The purpose of this kind of work is not to create a new sense of attachment. We are not arguing that people “really” are one sense of self or another. Rather, by helping the person contact a sense of “being here,” we can facilitate three key ACT processes: 1) decreasing an attachment to a conceptualized self, 2) creating a context in which acceptance and defusion work is not threatening, and 3) fostering greater flexibility. Making the experiential distinction between the knower and the known empowers the client to observe experience more freely and get on with the business of living, rather than struggling to eliminate negatively evaluated experiences before any valued direction can be taken (e.g., living according to the thought “When my anxiety goes away, I will live my life”).
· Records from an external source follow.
@[simp↓] theorem ext_State_canDiag (s : State) (p : Nat) (d : Nat) (on : Bool) (h : Ext r s) :
    Ext r (State.canDiag s p d on) := by
  unfold State.canDiag
  first
  | (simp (contextual := true) (maxDischargeDepth := 40) [h]; done)
  | ((repeat' split) <;> first | assumption | (simp (contextual := true) (maxDischargeDepth := 40) [h]; done) | ((simp (contextual := true) (maxDischargeDepth := 40) [h]) <;> (repeat' split) <;> simp (contextual := true) (maxDischargeDepth := 40) [h]))

@[simp↓] theorem ext_State_canStart (s : State) (c : Nat) (h : Ext r s) :
    Ext r (State.canStart s c) := by
  unfold State.canStart
  first
  | (simp (contextual := true) (maxDischargeDepth := 40) [h]; done)
  | ((repeat' split) <;> first | assumption | (simp (contextual := true) (maxDischargeDepth := 40) [h]; done) | ((simp (contextual := true) (maxDischargeDepth := 40) [h]) <;> (repeat' split) <;> simp (contextual := true) (maxDischargeDepth := 40) [h]))

@[simp↓] theorem ext_State_queueBuf (s : State) (c : Nat) (b : Nat) (h : Ext r s) :
    Ext r (State.queueBuf s c b) := by
  unfold State.queueBuf
  first
  | (simp (contextual := true) (maxDischargeDepth := 40) [h]; done)
  | ((repeat' split) <;> first | assumption | (simp (contextual := true) (maxDischargeDepth := 40) [h]; done) | ((simp (contextual := true) (maxDischargeDepth := 40) [h]) <;> (repeat' split) <;> simp (contextual := true) (maxDischargeDepth := 40) [h]))

@[simp↓] theorem ext_State_canHandleEnd (s : State) (c : Nat) (b : Nat) (outcome : Nat) (h : Ext r s) :
    Ext r (State.canHandleEnd s c b outcome) := by
  unfold State.canHandleEnd
  first
  | (simp (contextual := true) (maxDischargeDepth := 40) [h]; done)
  | ((repeat' split) <;> first | assumption | (simp (contextual := true) (maxDischargeDepth := 40) [h]; done) | ((simp (contextual := true) (maxDischargeDepth := 40) [h]) <;> (repeat' split) <;> simp (contextual := true) (maxDischargeDepth := 40) [h]))

@[simp↓] theorem ext_State_canEnd (s : State) (c : Nat) (b : Nat) (outcome : Nat) (late : Bool) (h : Ext r s) :
    Ext r (State.canEnd s c b outcome late) := by
  unfold State.canEnd
  first
  | (simp (contextual := true) (maxDischargeDepth := 40) [h]; done)
  | ((repeat' split) <;> first | assumption | (simp (contextual := true) (maxDischargeDepth := 40) [h]; done) | ((simp (contextual := true) (maxDischargeDepth := 40) [h]) <;> (repeat' split) <;> simp (contextual := true) (maxDischargeDepth := 40) [h]))

@[simp↓] theorem ext_State_canEndHost (s : State) (c : Nat) (outcome : Nat) (shots : Bool) (h : Ext r s) :
    Ext r (State.canEndHost s c outcome shots) := by
  unfold State.canEndHost
  first
  | (simp (contextual := true) (maxDischargeDepth := 40) [h]; done)
  | ((repeat' split) <;> first | assumption | (simp (contextual := true) (maxDischargeDepth := 40) [h]; done) | ((simp (contextual := true) (maxDischargeDepth := 40) [h]) <;> (repeat' split) <;> simp (contextual := true) (maxDischargeDepth := 40) [h]))

@[simp↓] theorem ext_State_canHold (s : State) (h : Ext r s) :
    Ext r (State.canHold s) := by
  unfold State.canHold
  first
  | (simp (contextual := true) (maxDischargeDepth := 40) [h]; done)
  | ((repeat' split) <;> first | assumption | (simp (contextual := true) (maxDischargeDepth := 40) [h]; done) | ((simp (contextual := true) (maxDischargeDepth := 40) [h]) <;> (repeat' split) <;> simp (contextual := true) (maxDischargeDepth := 40) [h]))

@[simp↓] theorem ext_State_canStartAll (s : State) (h : Ext r s) :
    Ext r (State.canStartAll s) := by
  unfold State.canStartAll
  first
  | (simp (contextual := true) (maxDischargeDepth := 40) [h]; done)
  | ((repeat' split) <;> first | assumption | (simp (contextual := true) (maxDischargeDepth := 40) [h]; done) | ((simp (contextual := true) (maxDischargeDepth := 40) [h]) <;> (repeat' split) <;> simp (contextual := true) (maxDischargeDepth := 40) [h]))

@[simp↓] theorem ext_State_canPtStatus (s : State) (c : Nat) (b : Nat) (p : Nat) (rx : Bool) (h : Ext r s) :
    Ext r (State.canPtStatus s c b p rx) := by
  unfold State.canPtStatus
  first
  | (simp (contextual := true) (maxDischargeDepth := 40) [h]; done)
  | ((repeat' split) <;> first | assumption | (simp (contextual := true) (maxDischargeDepth := 40) [h]; done) | ((simp (contextual := true) (maxDischargeDepth := 40) [h]) <;> (repeat' split) <;> simp (contextual := true) (maxDischargeDepth := 40) [h]))

@[simp↓] theorem ext_State_canStatuses (s : State) (h : Ext r s) :
    Ext r (State.canStatuses s) := by
  unfold State.canStatuses
  first
  | (simp (contextual := true) (maxDischargeDepth := 40) [h]; done)
  | ((repeat' split) <;> first | assumption | (simp (contextual := true) (maxDischargeDepth := 40) [h]; done) | ((simp (contextual := true) (maxDischargeDepth := 40) [h]) <;> (repeat' split) <;> simp (contextual := true) (maxDischargeDepth := 40) [h]))

@[simp↓] theorem ext_State_decodeSig (s : State) (f : CanFrame) (v : PVal) (h : Ext r s) :
    Ext r (State.decodeSig s f v) := by
  unfold State.decodeSig
  first
  | (simp (contextual := true) (maxDischargeDepth := 40) [h]; done)
  | ((repeat' split) <;> first | assumption | (simp (contextual := true) (maxDischargeDepth := 40) [h]; done) | ((simp (contextual := true) (maxDischargeDepth := 40) [h]) <;> (repeat' split) <;> simp (contextual := true) (maxDischargeDepth := 40) [h]))

@[simp↓] theorem ext_State_decodeBuf (s : State) (c : Nat) (b : Nat) (h : Ext r s) :
    Ext r (State.decodeBuf s c b) := by
  unfold State.decodeBuf
  first
  | (simp (contextual := true) (maxDischargeDepth := 40) [h]; done)
  | ((repeat' split) <;> first | assumption | (simp (contextual := true) (maxDischargeDepth := 40) [h]; done) | ((simp (contextual := true) (maxDischargeDepth := 40) [h]) <;> (repeat' split) <;> simp (contextual := true) (maxDischargeDepth := 40) [h]))

@[simp↓] theorem ext_State_canDecode (s : State) (h : Ext r s) :
    Ext r (State.canDecode s) := by
  unfold State.canDecode
  first
  | (simp (contextual := true) (maxDischargeDepth := 40) [h]; done)
  | ((repeat' split) <;> first | assumption | (simp (contextual := true) (maxDischargeDepth := 40) [h]; done) | ((simp (contextual := true) (maxDischargeDepth := 40) [h]) <;> (repeat' split) <;> simp (contextual := true) (maxDischargeDepth := 40) [h]))

@[simp↓] theorem ext_State_canElapse (s : State) (h : Ext r s) :
    Ext r (State.canElapse s) := by
  unfold State.canElapse
  first
  | (simp (contextual := true) (maxDischargeDepth := 40) [h]; done)
  | ((repeat' split) <;> first | assumption | (simp (contextual := true) (maxDischargeDepth := 40) [h]; done) | ((simp (contextual := true) (maxDischargeDepth := 40) [h]) <;> (repeat' split) <;> simp (contextual := true) (maxDischargeDepth := 40) [h]))

@[simp↓] theorem ext_State_canTick (s : State) (h : Ext r s) :
    Ext r (State.canTick s) := by
  unfold State.canTick
  first
  | (simp (contextual := true) (maxDischargeDepth := 40) [h]; done)
  | ((repeat' split) <;> first | assumption | (simp (contextual := true) (maxDischargeDepth := 40) [h]; done) | ((simp (contextual := true) (maxDischargeDepth := 40) [h]) <;> (repeat' split) <;> simp (contextual := true) (maxDischargeDepth := 40) [h]))

@[simp↓] theorem ext_State_keepLatch (s : State) (h : Ext r s) :
    Ext r (State.keepLatch s) := by
  unfold State.keepLatch
  first
  | (simp (contextual := true) (maxDischargeDepth := 40) [h]; done)
  | ((repeat' split) <;> first | assumption | (simp (contextual := true) (maxDischargeDepth := 40) [h]; done) | ((simp (contextual := true) (maxDischargeDepth := 40) [h]) <;> (repeat' split) <;> simp (contextual := true) (maxDischargeDepth := 40) [h]))

@[simp↓] theorem ext_State_relatch (s : State) (old : State) (h : Ext r s) :
    Ext r (State.relatch s old) := by
  unfold State.relatch
  first
  | (simp (contextual := true) (maxDischargeDepth := 40) [h]; done)
  | ((repeat' split) <;> first | assumption | (simp (contextual := true) (maxDischargeDepth := 40) [h]; done) | ((simp (contextual := true) (maxDischargeDepth := 40) [h]) <;> (repeat' split) <;> simp (contextual := true) (maxDischargeDepth := 40) [h]))

@[simp↓] theorem ext_State_applyCan (s : State) (p : Nat) (v : F32) (a : Nat) (h : Ext r s) :
    Ext r (State.applyCan s p v a) := by
  unfold State.applyCan
  first
  | (simp (contextual := true) (maxDischargeDepth := 40) [h]; done)
  | ((repeat' split) <;> first | assumption | (simp (contextual := true) (maxDischargeDepth := 40) [h]; done) | ((simp (contextual := true) (maxDischargeDepth := 40) [h]) <;> (repeat' split) <;> simp (contextual := true) (maxDischargeDepth := 40) [h]))

@[simp↓] theorem ext_State_applyPoint (s : State) (p : Nat) (v : F32) (a : Nat) (h : Ext r s) :
    Ext r (State.applyPoint s p v a) := by
  unfold State.applyPoint
  first
  | (simp (contextual := true) (maxDischargeDepth := 40) [h]; done)
  | ((repeat' split) <;> first | assumption | (simp (contextual := true) (maxDischargeDepth := 40) [h]; done) | ((simp (contextual := true) (maxDischargeDepth := 40) [h]) <;> (repeat' split) <;> simp (contextual := true) (maxDischargeDepth := 40) [h]))

@[simp↓] theorem ext_State_claimSeen (s : State) (claim : Nat) (h : Ext r s) :
    Ext r (State.claimSeen s claim) := by
  unfold State.claimSeen
  first
  | (simp (contextual := true) (maxDischargeDepth := 40) [h]; done)
  | ((repeat' split) <;> first | assumption | (simp (contextual := true) (maxDischargeDepth := 40) [h]; done) | ((simp (contextual := true) (maxDischargeDepth := 40) [h]) <;> (repeat' split) <;> simp (contextual := true) (maxDischargeDepth := 40) [h]))

@[simp↓] theorem ext_State_storeFrame (s : State) (c : Nat) (b : Nat) (f : CanFrame) (h : Ext r s) :
    Ext r (State.storeFrame s c b f) := by
  unfold State.storeFrame
  first
  | (simp (contextual := true) (maxDischargeDepth := 40) [h]; done)
  | ((repeat' split) <;> first | assumption | (simp (contextual := true) (maxDischargeDepth := 40) [h]; done) | ((simp (contextual := true) (maxDischargeDepth := 40) [h]) <;> (repeat' split) <;> simp (contextual := true) (maxDischargeDepth := 40) [h]))

@[simp↓] theorem ext_State_hpSignal (s : State) (c : Nat) (f : CanFrame) (h : Ext r s) :
    Ext r (State.hpSignal s c f) := by
  unfold State.hpSignal
  first
  | (simp (contextual := true) (maxDischargeDepth := 40) [h]; done)
  | ((repeat' split) <;> first | assumption | (simp (contextual := true) (maxDischargeDepth := 40) [h]; done) | ((simp (contextual := true) (maxDischargeDepth := 40) [h]) <;> (repeat' split) <;> simp (contextual := true) (maxDischargeDepth := 40) [h]))

@[simp↓] theorem ext_State_canRecOk (s : State) (c : Nat) (h : Ext r s) :
    Ext r (State.canRecOk s c) := by
  unfold State.canRecOk
  first
  | (simp (contextual := true) (maxDischargeDepth := 40) [h]; done)
  | ((repeat' split) <;> first | assumption | (simp (contextual := true) (maxDischargeDepth := 40) [h]; done) | ((simp (contextual := true) (maxDischargeDepth := 40) [h]) <;> (repeat' split) <;> simp (contextual := true) (maxDischargeDepth := 40) [h]))

@[simp↓] theorem ext_State_canClaimRx (s : State) (c : Nat) (f : CanFrame) (h : Ext r s) :
    Ext r (State.canClaimRx s c f) := by
  unfold State.canClaimRx
  first
  | (simp (contextual := true) (maxDischargeDepth := 40) [h]; done)
  | ((repeat' split) <;> first | assumption | (simp (contextual := true) (maxDischargeDepth := 40) [h]; done) | ((simp (contextual := true) (maxDischargeDepth := 40) [h]) <;> (repeat' split) <;> simp (contextual := true) (maxDischargeDepth := 40) [h]))

@[simp↓] theorem ext_State_canRx (s : State) (c : Nat) (f : CanFrame) (h : Ext r s) :
    Ext r (State.canRx s c f) := by
  unfold State.canRx
  first
  | (simp (contextual := true) (maxDischargeDepth := 40) [h]; done)
  | ((repeat' split) <;> first | assumption | (simp (contextual := true) (maxDischargeDepth := 40) [h]; done) | ((simp (contextual := true) (maxDischargeDepth := 40) [h]) <;> (repeat' split) <;> simp (contextual := true) (maxDischargeDepth := 40) [h]))

theorem ext_execCanFrameRx (ch : Nat) (f : CanFrame) (remote : Bool) (s : State) (h : Ext r s) :
    ExtOut r (execCanFrameRx ch f remote s) := by
  unfold execCanFrameRx
  first
  | (simp (contextual := true) (maxDischargeDepth := 40) [h]; done)
  | (apply extOut_next; (repeat' split) <;> first | assumption | (simp (contextual := true) (maxDischargeDepth := 40) [h]; done) | ((simp (contextual := true) (maxDischargeDepth := 40) [h]) <;> (repeat' split) <;> simp (contextual := true) (maxDischargeDepth := 40) [h]))

theorem ext_execCanReceiveError (ch : Nat) (inc : Nat) (s : State) (h : Ext r s) :
    ExtOut r (execCanReceiveError ch inc s) := by
  unfold execCanReceiveError
  first
  | (simp (contextual := true) (maxDischargeDepth := 40) [h]; done)
  | (apply extOut_next; (repeat' split) <;> first | assumption | (simp (contextual := true) (maxDischargeDepth := 40) [h]; done) | ((simp (contextual := true) (maxDischargeDepth := 40) [h]) <;> (repeat' split) <;> simp (contextual := true) (maxDischargeDepth := 40) [h]))

theorem ext_execCanBusIntegration (ch : Nat) (s : State) (h : Ext r s) :
    ExtOut r (execCanBusIntegration ch s) := by
  unfold execCanBusIntegration
  first
  | (simp (contextual := true) (maxDischargeDepth := 40) [h]; done)
  | (apply extOut_next; (repeat' split) <;> first | assumption | (simp (contextual := true) (maxDischargeDepth := 40) [h]; done) | ((simp (contextual := true) (maxDischargeDepth := 40) [h]) <;> (repeat' split) <;> simp (contextual := true) (maxDischargeDepth := 40) [h]))

theorem ext_execCanCyclicTrigger (ch : Nat) (buf : Nat) (s : State) (h : Ext r s) :
    ExtOut r (execCanCyclicTrigger ch buf s) := by
  unfold execCanCyclicTrigger
  first
  | (simp (contextual := true) (maxDischargeDepth := 40) [h]; done)
  | (apply extOut_next; (repeat' split) <;> first | assumption | (simp (contextual := true) (maxDischargeDepth := 40) [h]; done) | ((simp (contextual := true) (maxDischargeDepth := 40) [h]) <;> (repeat' split) <;> simp (contextual := true) (maxDischargeDepth := 40) [h]))

@[simp↓] theorem ext_State_markSat (s : State) (c : Nat) (b : Nat) (h : Ext r s) :
    Ext r (State.markSat s c b) := by
  unfold State.markSat
  first
  | (simp (contextual := true) (maxDischargeDepth := 40) [h]; done)
  | ((repeat' split) <;> first | assumption | (simp (contextual := true) (maxDischargeDepth := 40) [h]; done) | ((simp (contextual := true) (maxDischargeDepth := 40) [h]) <;> (repeat' split) <;> simp (contextual := true) (maxDischargeDepth := 40) [h]))

@[simp↓] theorem ext_State_canCommit (s : State) (c : Nat) (b : Nat) (h : Ext r s) :
    Ext r (State.canCommit s c b) := by
  unfold State.canCommit
  first
  | (simp (contextual := true) (maxDischargeDepth := 40) [h]; done)
  | ((repeat' split) <;> first | assumption | (simp (contextual := true) (maxDischargeDepth := 40) [h]; done) | ((simp (contextual := true) (maxDischargeDepth := 40) [h]) <;> (repeat' split) <;> simp (contextual := true) (maxDischargeDepth := 40) [h]))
Let’s take an example that illustrates how self as context can moderate our usual way of knowing. A client might say, “I hate myself. I can’t stand feeling like this a moment longer,” and then in the process of attending to and believing what the “mind has just said” about the feeling, the client may choose to drink alcohol as a means to escape the experience. In this example, the content of the mind is being held liter- ally and is being applied to the self as a conceptualized object. The content includes an evaluation about the self and a predictive outcome (“I can’t stand this”). If a literal verbal sense of knowing dominates, it seems that immediate action must be taken or some awful event will follow. Behavior is quickly organized around fixing or controlling the mind’s content, but that very work can be problematic; for example, if a client numbs out to forget bad memories, uses cocaine to feel better, or avoids intimacy to avoid fears of being unlovable.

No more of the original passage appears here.